During our adenine derepression experiment, we noted that Pol II passage decreased at the 20-min time point (Fig. 5A). This may be explained by the bivalent nature of poised inactive promoters, which allows for a burst of transcription yet requires a subsequent repression for extensive chromatin remodeler binding, full transcription factor recruitment, and/or more robust induction of gene expression (3). In fact, as more promoter chromatin changes are experienced by repressed promoters between basal and active states relative to constitutively expressed genes, this feature of repressed/inducible promoters could lead to higher levels of transcription noise (referred to as the variability of gene expression in a cell population under the same growth conditions), as observed in both genome-wide studies (2) and individual assessments of PHO5 (49) and ADE genes (Fig. 2).

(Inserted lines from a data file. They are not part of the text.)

-- ==== Sys2Proof/WellFormed.lean ====
section
/-! DEFINITION. Which field values a legal command may have (30_encoding.md R82, R86, 92_eei_decisions.md D38), and the fields a
command has. The operands of `Instr` are bit vectors of exactly the widths of their fields, so every command is well-formed;
the checks that can fail are those on the raw fields of a word. -/

namespace Sys2Proof

/-- The opcode map (30_encoding.md R83): the format of an `op` value, none for the 248 values that are no command. -/
def formatOf (op : BitVec 8) : Option Format :=
  match op.toNat with
  | 0x01 => some .r
  | 0x02 => some .w
  | 0x10 => some .n
  | 0x11 => some .n
  | 0x12 => some .n
  | 0x13 => some .n
  | 0x20 => some .n
  | 0x21 => some .n
  | _ => none

/-- `rsv` must be 0 in every command. -/
def Fields.rsvZero (f : Fields) : Bool := f.rsv == 0

/-- `op` is one of the eight. -/
def Fields.opKnown (f : Fields) : Bool := (formatOf f.op).isSome

/-- `addr` must be 0 where the format does not use it. -/
def Fields.addrAllowed (f : Fields) : Bool := formatOf f.op != some .n || f.addr == 0

/-- `data` must be 0 where the format does not use it. -/
def Fields.dataAllowed (f : Fields) : Bool := formatOf f.op == some .w || f.data == 0

/-- All four checks of R82 and R83. -/
def Fields.wellFormed (f : Fields) : Bool := f.rsvZero && f.opKnown && f.addrAllowed && f.dataAllowed

/-- The opcode of a command (30_encoding.md R83). -/
def Instr.op : Instr → BitVec 8
  | .rd _ => 0x01
  | .wr _ _ => 0x02
  | .getMs => 0x10
  | .velStep => 0x11
  | .piStep => 0x12
  | .actuate => 0x13
  | .piReset => 0x20
  | .velReset => 0x21

/-- The fields of a command's word (30_encoding.md R82). -/
def Instr.fields : Instr → Fields
  | .rd addr => ⟨(Instr.rd addr).op, addr, 0, 0⟩
  | .wr addr data => ⟨(Instr.wr addr data).op, addr, 0, data⟩
  | .getMs => ⟨Instr.getMs.op, 0, 0, 0⟩
  | .velStep => ⟨Instr.velStep.op, 0, 0, 0⟩
  | .piStep => ⟨Instr.piStep.op, 0, 0, 0⟩
  | .actuate => ⟨Instr.actuate.op, 0, 0, 0⟩
  | .piReset => ⟨Instr.piReset.op, 0, 0, 0⟩
  | .velReset => ⟨Instr.velReset.op, 0, 0, 0⟩

/-- A command is well-formed when the fields its word has pass the checks of R82. -/
def Instr.wellFormed (i : Instr) : Bool := i.fields.wellFormed

end Sys2Proof
end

An intriguing issue in the chromatin field is how SWR-C obtains specificity for certain loci. Accumulated evidence evolved into a model that transcriptional factors first recruit NuA4 to gene regulatory regions. NuA4 then acetylates histone H4, which further docks SWR-C through its Bdf1 subunit for H2A.Z incorporation. Newly deposited H2A.Z subsequently is acetylated by NuA4, preparing the promoter for nucleosome disruption (10, 13, 15–18, 20, 35). Our data about ADE promoter architecture is in agreement with this model (Fig. 7). A recent study revealed that SWR1 preferentially binds long nucleosome-free DNA and the adjoining nucleosome core particle, proposing a mechanism that allows the complex discrimination of gene promoters over gene bodies (50). We found that there still is Htz1 present at promoters in NuA4 mutants, although to a lesser extent. Thus, it is very likely that SWR-C utilizes multiple mechanisms to various degrees in specific chromatin contexts in order to precisely coordinate cellular activities.

FIG 7.

Model of stepwise chromatin modifications on ADE gene promoters for activation. When adenine is present in the media, Bas1 recruits NuA4 over ADE promoters. This recruitment leads to H4 acetylation and also stimulates Htz1 incorporation. Adenine starvation triggers the conformation changes of Bas1, which recruits Pho2. Subsequent recruitment of other coactivators, like the chromatin remodeler SWI/SNF and histone H3 acetyltransferase SAGA, assists nucleosome eviction and leads to recruitment of the basal machinery and transcription activation. Ac, acetylation (light green for H4ac, dark green of H3ac); GTF, general transcription factors.